Latent representation of the human pan-celltype epigenome through a deep recurrent neural network
Download the epigenomic data pertaining to histone modifications and chromatin accessibility (ChIP-seq and DNase-seq) from the Roadmap Epigenomics Consortium. Use the arcsinh transformation on the signal to stabilize the variance of these signals and lessen the effect of outliers. The downloaded data consists of different Assays performed in various Cell Types.

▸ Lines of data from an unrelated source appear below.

-- ==== Sys2Proof/Machine/CrossLane.lean ====
section
/-! DEFINITION. The meanings of the cross-lane instructions (spec/13_crosslane.md R240 to R253). -/

namespace Sys2Proof

/-- R242: the width of a sub-group. -/
def Sw.w : Sw → Nat | .full => 64 | .sg2 => 2 | .sg4 => 4 | .sg8 => 8 | .sg16 => 16 | .sg32 => 32 | .sg64 => 64

end Sys2Proof

namespace Sys2Proof.Machine

/-- What a cross-lane instruction gives lane `l` when the lanes of a mask take part (R240). -/
abbrev XFun := Env → Nat → Nat → Lres

/-- The base of a lane's sub-group. -/
def subBase (w l : Nat) : Nat := w * (l / w)

/-- R245, R252: the groups of a span's range that differ in which lanes take part: those of its first two teams and of its
last two. -/
def Span.shapes (gr : Grid) (sp : Span) : List (Nat × Nat) :=
  let t0 := gr.teamOf sp.first
  let t1 := gr.teamOf sp.last
  (([t0, t0 + 1, t1 - 1, t1].filter fun t => decide (t0 ≤ t) && decide (t ≤ t1)).eraseDups).flatMap fun t =>
    ((List.range gr.kernel.ngroups).map fun g => (t, gr.lanesIn t g sp.first sp.last)).filter fun x => x.2 != 0

/-- R252: the one result that every item of a span would receive, if it is one. -/
def State.spanX (s : State) (gr : Grid) (sp : Span) (f : XFun) : Option Lres :=
  let (tu, s1) := s.proxyTeam gr sp
  match (s1.setGroup (sp.proxy gr tu)).env? sp.uid with
  | none => none
  | some e =>
    let all := (sp.shapes gr).flatMap fun x => (lanesOf x.2).map fun l => f e x.2 l
    match all with
    | [] => none
    | r :: rest => if rest.all fun q => q.val == r.val && q.pred == r.pred && q.flags == r.flags then some r else none

/-- R48, R198: flags that a span's instruction raises when it completes. -/
def State.oweFlags (s : State) (uid flags : Nat) : State :=
  if flags == 0 then s
  else
    let (n, s) := s.fresh
    { s with flights := Tab.set s.flights n { group := uid, lanes := 1, regs := [], due := none, sb := none, flags, landed := false } }

/-- A cross-lane instruction (R240 to R243): the registers or the predicate it writes. -/
def crossOp (i : Instr) (h : Hdr) (d : Option (Opnd × Nat)) (pd : Option (BitVec 3)) (f : XFun) (s : State) :
    Host.Outcome State Fault Refusal :=
  issue i
    (.own false fun s sp next =>
      match Tab.get? s.grids sp.grid with
      | none => none
      | some gr =>
        if !sp.allU i.uses then none
        else (s.spanX gr sp f).map fun r =>
          let sp := { sp with pc := next }
          let sp := match pd with | some p => sp.setP p.toNat (.u r.pred) | none => sp
          let sp := match d with
            | some (.s n, k) => { sp with s := Tab.set sp.s n.toNat (BitVec.ofNat 64 (if k < 2 then r.val % 2 ^ 32 else r.val)),
                                          stamps := Tab.set sp.stamps (stampS n.toNat) (s.core (s.spanCore sp)).epoch }
            | some (o, k) => (Opnd.regs o k).foldl (fun (x : Span × Nat) q => (x.1.setForm q (Form.u (BitVec.ofNat 32 x.2)), x.2 / 2 ^ 32)) (sp, r.val) |>.1
            | none => sp
          (s.setSpan sp).oweFlags sp.uid r.flags)
    (fun s e act =>
      let rs := (List.range 64).map fun l => if inMask act l then f e act l else {}
      let at_ := fun l => rs.getD l {}
      let dres : List Res := match d with | some (d, n) => resOf d n (lowLane act) fun l => (at_ l).val | none => []
      let pres : List Res := match pd with | some p => [(Reg.p p.toNat, fun l => if (at_ l).pred then 1 else 0)] | none => []
      { s := s.result e.g.uid h act .var (dres ++ pres) (rs.foldl (fun x r => orN x r.flags) 0) }) s

/-! ### Shuffles and broadcast (R244, R245) -/

/-- R244: the value of a source position of a sub-group, or the fill. -/
def gather (m : XMod) (a c : Opnd) (e : Env) (act l : Nat) (j : Int) : Lres :=
  let base := subBase m.sw.w l
  let ok := decide (0 ≤ j) && decide (j < m.sw.w) && inMask act (base + j.toNat)
  { val := if ok then e.word m.x64 (base + j.toNat) a else e.word m.x64 l c }
/-- R244: with WRAP, the position modulo the width. -/
def wrapPos (wrap : Bool) (w : Nat) (j : Int) : Int := if wrap then j % (w : Int) else j
def laneGather (i : Instr) (h : Hdr) (m : XMod) (wrap : Bool) (d a b c : Opnd) (pos : Nat → Nat → Int) (s : State) :
    Host.Outcome State Fault Refusal :=
  crossOp i h (some (d, m.n)) none (fun e act l =>
    gather m a c e act l (wrapPos wrap m.sw.w (pos (l - subBase m.sw.w l) (e.w32 l b)))) s

def execLnget (h : Hdr) (m : XMod) (wrap : Bool) (d a b c : Opnd) (s : State) : Host.Outcome State Fault Refusal :=
  laneGather (.lnget h m wrap d a b c) h m wrap d a b c (fun _ b => (b : Int)) s
def execLnxor (h : Hdr) (m : XMod) (wrap : Bool) (d a b c : Opnd) (s : State) : Host.Outcome State Fault Refusal :=
  laneGather (.lnxor h m wrap d a b c) h m wrap d a b c (fun i b => (Nat.xor i b : Int)) s
def execLnsub (h : Hdr) (m : XMod) (wrap : Bool) (d a b c : Opnd) (s : State) : Host.Outcome State Fault Refusal :=
  laneGather (.lnsub h m wrap d a b c) h m wrap d a b c (fun i b => (i : Int) - b) s
def execLnadd (h : Hdr) (m : XMod) (wrap : Bool) (d a b c : Opnd) (s : State) : Host.Outcome State Fault Refusal :=
  laneGather (.lnadd h m wrap d a b c) h m wrap d a b c (fun i b => ((i + b : Nat) : Int)) s

def execBcast (h : Hdr) (m : XMod) (first : Bool) (d a b c : Opnd) (s : State) : Host.Outcome State Fault Refusal :=
  crossOp (.bcast h m first d a b c) h (some (d, m.n)) none (fun e act l =>
    let base := subBase m.sw.w l
    let j := if first then ((List.range m.sw.w).find? fun k => inMask act (base + k)).getD 0 else e.w32 (lowLane act) b
    gather m a c e act l (j : Int)) s

/-! ### Reduction and scan (R246 to R248) -/

/-- A slot: empty, or a value and the flags of the steps so far. -/
abbrev Slot := Option Nat
/-- R246: one step, on `w` bits; the flags it raises. -/
def redStep (op : RedOp) (x64 ftz : Bool) (x y : Nat) : Nat × Nat :=
  let w := if x64 then 64 else 32
  let f := if x64 then fp64 else fp32
  match op with
  | .add => ((x + y) % 2 ^ w, 0)
  | .minS => (if sext w x ≤ sext w y then x else y, 0)
  | .minU => (min x y, 0)
  | .maxS => (if sext w x ≤ sext w y then y else x, 0)
  | .maxU => (max x y, 0)
  | .and => (Nat.land x y, 0)
  | .or => (Nat.lor x y, 0)
  | .xor => (Nat.xor x y, 0)
  | .fadd => f.addOp .rn ftz x y
  | .fmin => f.minMax false x y
  | .fmax => f.minMax true x y
def slotStep (op : RedOp) (x64 ftz : Bool) (x y : Slot) : Slot × Nat :=
  match x, y with
  | none, y => (y, 0)
  | x, none => (x, 0)
  | some a, some b => let r := redStep op x64 ftz a b
                      (some r.1, r.2)

/-- R246: a source of a reduction: converted and flushed for a floating-point operation. -/
def redSrc (op : RedOp) (x64 : Bool) (e : Env) (l : Nat) (o : Opnd) : Nat :=
  if op.isFp then (fpSel x64).flush e.ftz (e.fcode (fpSel x64) l o 0) else e.word x64 l o
/-- R246: the slots of a sub-group. -/
def slotsOf (op : RedOp) (m : XMod) (a : Opnd) (e : Env) (act base : Nat) : List Slot :=
  (List.range m.sw.w).map fun i => if inMask act (base + i) then some (redSrc op m.x64 e (base + i) a) else none

/-- R247: the tree, level by level: neighbours combine until one slot is left. -/
def redTree (f : Slot → Slot → Slot × Nat) : Nat → List Slot → Slot × Nat
  | 0, v => (v.headD none, 0)
  | n + 1, v =>
    let ps := (List.range (v.length / 2)).map fun k => f (v.getD (2 * k) none) (v.getD (2 * k + 1) none)
    let r := redTree f n (ps.map (·.1))
    (r.1, ps.foldl (fun x p => orN x p.2) r.2)

def execRedx (h : Hdr) (m : XMod) (op : RedOp) (d a : Opnd) (s : State) : Host.Outcome State Fault Refusal :=
  crossOp (.redx h m op d a) h (some (d, m.n)) none (fun e act l =>
    let r := redTree (slotStep op m.x64 e.ftz) (log2N m.sw.w) (slotsOf op m a e act (subBase m.sw.w l))
    { val := r.1.getD 0, flags := r.2 }) s

/-- R248: the steps of a scan from a distance of 2^k on. -/
def scanSteps (f : Slot → Slot → Slot × Nat) : Nat → Nat → List Slot → List Slot × Nat
  | 0, _, v => (v, 0)
  | n + 1, k, v =>
    let ps := (List.range v.length).map fun i =>
      if i < k then (v.getD i none, 0) else f (v.getD (i - k) none) (v.getD i none)
    let r := scanSteps f n (2 * k) (ps.map (·.1))
    (r.1, ps.foldl (fun x p => orN x p.2) r.2)

def execScan (h : Hdr) (m : XMod) (excl : Bool) (op : RedOp) (d a c : Opnd) (s : State) : Host.Outcome State Fault Refusal :=
  crossOp (.scan h m excl op d a c) h (some (d, m.n)) none (fun e act l =>
    let base := subBase m.sw.w l
    let r := scanSteps (slotStep op m.x64 e.ftz) (log2N m.sw.w) 1 (slotsOf op m a e act base)
    let fill := if op.isFp then e.fcode (fpSel m.x64) l c 0 else e.word m.x64 l c
    { val := if excl then (if l == base then fill else (r.1.getD (l - base - 1) none).getD fill)
             else (r.1.getD (l - base) none).getD 0
      flags := r.2 }) s

/-! ### Vote and match (R249, R250) -/

/-- R240: the participants of a lane's sub-group. -/
def partners (w act l : Nat) : List Nat := ((List.range w).map fun i => subBase w l + i).filter fun k => inMask act k

def execPcons (h : Hdr) (sw : Sw) (dst : PconsDst) (pa : BitVec 3) (s : State) : Host.Outcome State Fault Refusal :=
  let i := Instr.pcons h sw dst pa
  let q := fun (e : Env) act l => (partners sw.w act l).map fun k => e.pbit pa.toNat k
  match dst with
  | .every pd => crossOp i h none (some pd) (fun e act l => { pred := (q e act l).all fun b => b }) s
  | .some pd => crossOp i h none (some pd) (fun e act l => { pred := (q e act l).any fun b => b }) s
  | .same pd => crossOp i h none (some pd) (fun e act l => { pred := ((q e act l).all fun b => b) || (q e act l).all fun b => !b }) s
  | .mask d => crossOp i h (some (d, 2)) none (fun e act l =>
      { val := maskOf 64 fun k => (partners sw.w act l).contains k && e.pbit pa.toNat k }) s

def execMatchv (h : Hdr) (m : XMod) (d a : Opnd) (s : State) : Host.Outcome State Fault Refusal :=
  crossOp (.matchv h m d a) h (some (d, 2)) none (fun e act l =>
    { val := maskOf 64 fun k => (partners m.sw.w act l).contains k && e.word m.x64 k a == e.word m.x64 l a }) s

end Sys2Proof.Machine
end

The autoencoder forms the backbone of Epi-LSTM. The high dimensional sequential input assays are reconstructed via a low dimensional bottleneck using LSTMs coupled with a loss function that forces the output to be as close to the input as possible in euclidean space. The first stage of the framework is a LSTM that acts as an encoder. The encoder reads the input sequence and creates a fixed length low dimensional vector representation in the form of an embedding. The low dimensional
representation at each position in the sequence is then treated as an annotation for that position. The decoder uses the fixed length vector embedding as it’s
initial hidden state and tries to recreate the original sequence. The epigenomic data is fed into the Epi-LSTM in frames of 100 steps to fit the model into memory and to speed up training. As the epigenomic data has a resolution of 25, i.e., a data point for every 25 base pairs, Epi-LSTM is capable of dealing with 2500 positions in a given frame. For more details please refer to the Methods-Epi-LSTM Autoencoder Framework
section of the manuscript. The trained models are stored under the data
folder as encoder.pth
and decoder.pth
.
The model can be found in the src/model.py
file. The model maninly consists of two parts, encoder which can be found in encoder.py
and the decoder, which can be found in decoder.py
. The encoders and decoders can be replaced/manipulated using these files.

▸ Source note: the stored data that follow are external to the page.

/-- R220: the rounded quotient of an integer by 2^n. -/
def rqRound (rm : QRm) (t : Int) (n : Nat) : Int :=
  (roundInt (match rm with | .rn => .rn | .rz => .rz | .rd => .rd | .ru => .ru) (decide (t < 0)) t.natAbs (-(n : Int))).1
/-- R220: the element, saturated. -/
def rqElem (dst : QDst) (q : Int) : Int :=
  match dst with
  | .i8 => satZ q (-128) 127
  | .u8 => satZ q 0 255
  | .i4 => satZ q (-8) 7
  | .u4 => satZ q 0 15
/-- Replace element `pos` of width `w` of a word. -/
def putElem (x w pos v : Nat) : Nat := x - 2 ^ (w * pos) * fld x (w * pos) w + 2 ^ (w * pos) * (v % 2 ^ w)
/-- R220. -/
def execRqnt (h : Hdr) (dst : QDst) (rm : QRm) (pos : BitVec 3) (shift : BitVec 6) (pack : Bool) (d a b c : Opnd) (s : State) :
    Host.Outcome State Fault Refusal :=
  intOp (.rqnt h dst rm pos shift pack d a b c) h 6 d 1 noAff
    (fun e l =>
      let q := rqRound rm (sext 32 (e.w32 l a) * sext 32 (e.w32 l b)) shift.toNat + sext 32 (e.w32 l c)
      let v := rqElem dst q
      if pack then putElem (e.w32 l d) (QDst.w dst) pos.toNat (wrapZ (QDst.w dst) v) else wrapZ 32 v) s

/-- R221: the exact dot product of elements of `w` bits. -/
def dotVal (w : Nat) (sa sb : Bool) (x y : Nat) : Int :=
  ((List.range (32 / w)).map fun k => intOf sa w (fld x (w * k) w) * intOf sb w (fld y (w * k) w)).foldl (· + ·) 0
/-- R65, R221: a packed operand of `w`-bit elements: an immediate fills every element, cut to its width (DEDUCED for 4 bits,
which do not hold every immediate). -/
def Env.packed (e : Env) (w l : Nat) (o : Opnd) : Nat :=
  match o with
  | .imm n => sumN ((List.range (32 / w)).map fun k => 2 ^ (w * k) * wrapZ w n.toInt)
  | o => e.w32 l o
def idpVal (w : Nat) (m : IMod) (bsgn : Bool) (a b c : Opnd) (e : Env) (l : Nat) : Nat :=
  satWrap m.sat (m.sgn || bsgn) 32 (dotVal w m.sgn bsgn (e.packed w l a) (e.packed w l b) + intOf (m.sgn || bsgn) 32 (e.w32 l c))
/-- R221. -/
def execIdp4 (h : Hdr) (m : IMod) (bsgn : Bool) (d a b c : Opnd) (s : State) : Host.Outcome State Fault Refusal :=
  intOp (.idp4 h m bsgn d a b c) h 6 d 1 noAff (idpVal 8 m bsgn a b c) s
/-- R221. -/
def execIdp8 (h : Hdr) (m : IMod) (bsgn : Bool) (d a b c : Opnd) (s : State) : Host.Outcome State Fault Refusal :=
  intOp (.idp8 h m bsgn d a b c) h 6 d 1 noAff (idpVal 4 m bsgn a b c) s

end Sys2Proof.Machine
end

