-- ==== Sys2Proof/Certificates/Slice0/Obligations.lean ====
section
/-! DEFINITION. The statements about the machine, each with the rule of spec/ that it formalises. -/

open Sys2Proof Sys2Proof.Machine

/-! ### Reset, decoding and the step -/

/-- R428 and the reset columns of the register maps: right after reset nothing runs, no context, queue, group or span exists, memory
lists nothing, every link is dark, FNMODE reads 0, and the first step is the start of the module. -/
def Obligations.ResetHolds : Prop :=
  let s := State.reset
  s.memWf = true ∧ s.mem = [] ∧ s.hostMem = [] ∧ s.contexts = [] ∧ s.queues = [] ∧ s.grids = [] ∧ s.teams = [] ∧ s.groups = [] ∧ s.spans = []
  ∧ s.versions = [] ∧ s.fnmode = 0 ∧ s.port.up = false ∧ s.port.mode = 0 ∧ s.manage.clock = 2000
  ∧ (∀ p, (s.link p).state = .dark) ∧ (∀ c, (s.core c).now = 0 ∧ (s.core c).l1 = [] ∧ (s.core c).tlb = [])
  ∧ step s = .next ({ s with agenda := [] } : State).powerOn.start

/-- R61, R81: what a vote chose issues first: when the fetch block of its PC is there, in no half that the host holds, with no store to it
half done (R62; log entry 61, DESIGN CHOICE), and the bytes at the PC decode to an instruction,
the step is `exec` of it, with the issue and the PC after it, past any pad words, as the issue under way. Where they do not decode, every
lane of the issue takes the trap of the step of R81 that fails. Without an issue the step is the oldest outside event, and without one the
event of the part whose turn it is. -/
def Obligations.StepRuns : Prop :=
  ∀ (s t : State) (x : Issue) (rest : List Issue) (uid lanes : Nat) (e : Env) (p : Tr) (i : Instr) (more : List Instr) (code : TrapCode),
    let pc := x.pc.toNat
    let s0 : State := { s with issuing := rest }
    let bytes := (t.viewBytes e.gr.version (p.add (pc % 32)) (min 16 (32 - pc % 32))).1
    let fetched := s.issuing = x :: rest ∧ x.who = .group uid lanes ∧ s0.env? uid = some e
      ∧ s0.checkPage e.t.core e.gr.ctx e.gr.version (pc / 32 * 32) .fetch 2 = (.pass p, t) ∧ t.torn p.loc = false
      ∧ t.viewHeld e.gr.version p 32 false = none
    let past := t.skipPads e.t.core e.gr.ctx e.gr.version (x.pc + BitVec.ofNat 49 i.bytes) padFuel
    (fetched → decodeBytes (pc % 32) bytes = .ok i →
      step s = exec i { past.2 with cur := some { x with word := leNat (bytes.take 16), next := past.1 } })
    ∧ (fetched → fetchedOf pc bytes = .bad code pc none →
      step s = .next ((t.updGroup uid fun g => g.mark lanes (e.c.now + e.c.passes) false).takeTrap uid x.pc x.pc 0
        ((lanesOf lanes).map fun l => { lane := l, code, addr := pc, absent := none })))
    ∧ (s.issuing = [] → s.agenda = i :: more → step s = exec i { s with agenda := more })
    ∧ (s.issuing = [] → s.agenda = [] → s.duties[s.turn % s.duties.length]? = some i →
      step s = exec i (({ s with turn := s.turn + 1 } : State).takeHeld i))

/-- R60: a word 0 with LEN = 0b11 is a pad word of 4 bytes: with its other bits zero it issues nothing and the PC passes over it; with
any of them set it raises ILLEGAL_ENC at its address. -/
def Obligations.PadWords : Prop :=
  ∀ (off w0 w1 w2 w3 pc core ctx ver n : Nat) (bs : List Byte) (s t : State) (at_ : BitVec 49) (x : Issue),
    (w0 % 4 = 3 → off + 4 ≤ 32 → decodeAt off w0 w1 w2 w3 = .error (if w0 = 3 then .padWord else .badPad))
    ∧ (decodeBytes (pc % 32) bs = .error .padWord → fetchedOf pc bs = .pad)
    ∧ (decodeBytes (pc % 32) bs = .error .badPad → fetchedOf pc bs = .bad .illegalEnc pc none)
    ∧ (s.fetch core ctx ver at_.toNat = (.pad, t) → s.skipPads core ctx ver at_ (n + 1) = t.skipPads core ctx ver (at_ + 4) n)
    ∧ ((s.fetch core ctx ver at_.toNat).1 ≠ .pad → s.skipPads core ctx ver at_ (n + 1) = (at_, s))
    ∧ (∀ (uid lanes : Nat) (e : Env), x.who = .group uid lanes → s.env? uid = some e → s.fetch e.t.core e.gr.ctx e.gr.version x.pc.toNat = (.pad, t) →
      s.fetchFor x = (none, t))

/-- R56 to R68, R79 and the examples of the chapters: words written out from the encoding tables decode to the instructions that they
stand for. -/
def Obligations.DecodeWords : Prop :=
  decodeTableWord 96 0x00000DFB0000300C01F42201
    = some (.iadd { stall := 2, y := false, gp := 2, gn := true, wsb := 7, wait := 1 } { wid := .w32, sgn := false, sat := false } (.v 12) (.v 3) (.imm 0xFB))
  ∧ decodeTableWord 96 0x00800C050100200A00EE4409
    = some (.ffma { stall := 4, y := false, gp := 7, gn := false, wsb := 7, wait := 0 }
        { rnd := .rz, nega := false, negb := false, negc := false, absa := false, sat := false } (.v 10) (.v 2) (.s 5) (.z 0))
  ∧ decodeTableWord 96 0x00000D100DC04008002E0701
    = some (.ldg { stall := 0, y := false, gp := 7, gn := false, wsb := 1, wait := 0 } .b64 .l2 (.v 8) (.s 4) (.imm 0x10))
  ∧ decodeTableWord 96 0x000000110000001800EE002D
    = some (.brk { stall := 0, y := false, gp := 7, gn := false, wsb := 7, wait := 0 } 0x18 1 1)
  ∧ decodeTableWord 96 0x00DFFD0103004006004E060D
    = some (.lnadd { stall := 0, y := false, gp := 7, gn := false, wsb := 2, wait := 0 } { sw := .sg8, x64 := false } false (.v 6) (.v 4) (.imm 1) (.imm 0xFF))
  ∧ decodeTableWord 64 0x0300A00000EE0108
    = some (.barw { stall := 0, y := false, gp := 7, gn := false, wsb := 7, wait := 0 } 3 (.v 10))

/-- R57, R67, R80: what decodes is a well-formed instruction, inside its fetch block, and its encoding is the words that were read: no bit
of them is dropped, and no reserved bit is set. -/
def Obligations.DecodeExact : Prop :=
  ∀ (off : Nat) (bs : List Byte) (i : Instr), decodeBytes off bs = .ok i →
    i.wf = true ∧ off + 4 * i.words ≤ 32 ∧ 2 ≤ i.words ∧ encode i = (List.range i.words).map fun k => wordAt bs (4 * k)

The training fuctions are in the src/train_fns
folder. To train a new model with all the epigenomic data, run the train_gene.py
function.
Pass the chromosome to train as input to the train_iter_gene(config, chr)

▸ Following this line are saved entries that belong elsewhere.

-- ==== Sys2Proof/Laws/Group.lean ====
section
/-! SUPPORT. What the named updates of a group leave as it was, field by field, and what they set. -/

namespace Sys2Proof.Machine

section setV
variable (g : Group) (n m : Nat) (f : Nat → Word)
@[simp] theorem Group.setV_team : (g.setV n m f).team = g.team := rfl
@[simp] theorem Group.setV_grid : (g.setV n m f).grid = g.grid := rfl
@[simp] theorem Group.setV_gid : (g.setV n m f).gid = g.gid := rfl
@[simp] theorem Group.setV_v : (g.setV n m f).v = Tab.set g.v n (mergeRow m f (g.rowV n)) := rfl
@[simp] theorem Group.setV_o : (g.setV n m f).o = g.o := rfl
@[simp] theorem Group.setV_z : (g.setV n m f).z = g.z := rfl
@[simp] theorem Group.setV_s : (g.setV n m f).s = g.s := rfl
@[simp] theorem Group.setV_p : (g.setV n m f).p = g.p := rfl
@[simp] theorem Group.setV_j : (g.setV n m f).j = g.j := rfl
@[simp] theorem Group.setV_h : (g.setV n m f).h = g.h := rfl
@[simp] theorem Group.setV_fmt : (g.setV n m f).fmt = g.fmt := rfl
@[simp] theorem Group.setV_vallot : (g.setV n m f).vallot = g.vallot := rfl
@[simp] theorem Group.setV_reserve : (g.setV n m f).reserve = g.reserve := rfl
@[simp] theorem Group.setV_slim : (g.setV n m f).slim = g.slim := rfl
@[simp] theorem Group.setV_divdepth : (g.setV n m f).divdepth = g.divdepth := rfl
@[simp] theorem Group.setV_depth : (g.setV n m f).depth = g.depth := rfl
@[simp] theorem Group.setV_fpctl : (g.setV n m f).fpctl = g.fpctl := rfl
@[simp] theorem Group.setV_fpstat : (g.setV n m f).fpstat = g.fpstat := rfl
@[simp] theorem Group.setV_gctl : (g.setV n m f).gctl = g.gctl := rfl
@[simp] theorem Group.setV_rowprog : (g.setV n m f).rowprog = g.rowprog := rfl
@[simp] theorem Group.setV_trapcode : (g.setV n m f).trapcode = g.trapcode := rfl
@[simp] theorem Group.setV_trapaddr : (g.setV n m f).trapaddr = g.trapaddr := rfl
@[simp] theorem Group.setV_lanes : (g.setV n m f).lanes = g.lanes := rfl
@[simp] theorem Group.setV_gang : (g.setV n m f).gang = g.gang := rfl
@[simp] theorem Group.setV_stamps : (g.setV n m f).stamps = g.stamps := rfl
@[simp] theorem Group.setV_uid : (g.setV n m f).uid = g.uid := rfl
@[simp] theorem Group.setV_came : (g.setV n m f).came = g.came := rfl
end setV

section setO
variable (g : Group) (n m : Nat) (f : Nat → Word)
@[simp] theorem Group.setO_team : (g.setO n m f).team = g.team := rfl
@[simp] theorem Group.setO_grid : (g.setO n m f).grid = g.grid := rfl
@[simp] theorem Group.setO_gid : (g.setO n m f).gid = g.gid := rfl
@[simp] theorem Group.setO_v : (g.setO n m f).v = g.v := rfl
@[simp] theorem Group.setO_o : (g.setO n m f).o = Tab.set g.o n (mergeRow m f (g.rowO n)) := rfl
@[simp] theorem Group.setO_z : (g.setO n m f).z = g.z := rfl
@[simp] theorem Group.setO_s : (g.setO n m f).s = g.s := rfl
@[simp] theorem Group.setO_p : (g.setO n m f).p = g.p := rfl
@[simp] theorem Group.setO_j : (g.setO n m f).j = g.j := rfl
@[simp] theorem Group.setO_h : (g.setO n m f).h = g.h := rfl
@[simp] theorem Group.setO_fmt : (g.setO n m f).fmt = g.fmt := rfl
@[simp] theorem Group.setO_vallot : (g.setO n m f).vallot = g.vallot := rfl
@[simp] theorem Group.setO_reserve : (g.setO n m f).reserve = g.reserve := rfl
@[simp] theorem Group.setO_slim : (g.setO n m f).slim = g.slim := rfl
@[simp] theorem Group.setO_divdepth : (g.setO n m f).divdepth = g.divdepth := rfl
@[simp] theorem Group.setO_depth : (g.setO n m f).depth = g.depth := rfl
@[simp] theorem Group.setO_fpctl : (g.setO n m f).fpctl = g.fpctl := rfl
@[simp] theorem Group.setO_fpstat : (g.setO n m f).fpstat = g.fpstat := rfl
@[simp] theorem Group.setO_gctl : (g.setO n m f).gctl = g.gctl := rfl
@[simp] theorem Group.setO_rowprog : (g.setO n m f).rowprog = g.rowprog := rfl
@[simp] theorem Group.setO_trapcode : (g.setO n m f).trapcode = g.trapcode := rfl
@[simp] theorem Group.setO_trapaddr : (g.setO n m f).trapaddr = g.trapaddr := rfl
@[simp] theorem Group.setO_lanes : (g.setO n m f).lanes = g.lanes := rfl
@[simp] theorem Group.setO_gang : (g.setO n m f).gang = g.gang := rfl
@[simp] theorem Group.setO_stamps : (g.setO n m f).stamps = g.stamps := rfl
@[simp] theorem Group.setO_uid : (g.setO n m f).uid = g.uid := rfl
@[simp] theorem Group.setO_came : (g.setO n m f).came = g.came := rfl
end setO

function. Inside train_iter_gene
, data_ob_gene.prepare_id_dict()
call, prepares the cell type assay combinations to train on. Alter this dictionary to train on a smaller subset of data.
data_ob_gene.get_data()
then creates a generator to deliver data frame by frame, which is then fed as input to the LSTM Autoencoder in the unroll_loop
function. Set all the tunable parameters in the config.py
file.
To test an existing model, run the test_gene.py
function with the chromosome as input. Load an existing model using model.load_weights()
. The data preparation follows similar steps as training but the LSTM Autoencoder is set to evaluation and does not compute gradients. The test low-dimensional representations can then be stored to be used for downstream tasks as in encoder_hidden_states_np = encoder_hidden_states.squeeze(1).cpu().data.numpy()
.
The stored representations can be used for downstream classification of genomic phenomena like Gene Expression, Promoter-Enhancer Interactions, Frequently Interacting Regions and Replication Timing. The data for these can be obtained from resources pointed to in the Methods-Datasets
section of the manuscript. To start the downstream classification tasks, run run_downstream.py
with the chromosome and trained model as input. Classification is carried out using the XGBoost frameowrk, details of which can be found in the Methods-Downstream Classification
section in the manuscript.
Most of the plotting can be done in eda/plot_map.py
. The results are pre-stored, they can be loaded and visualized.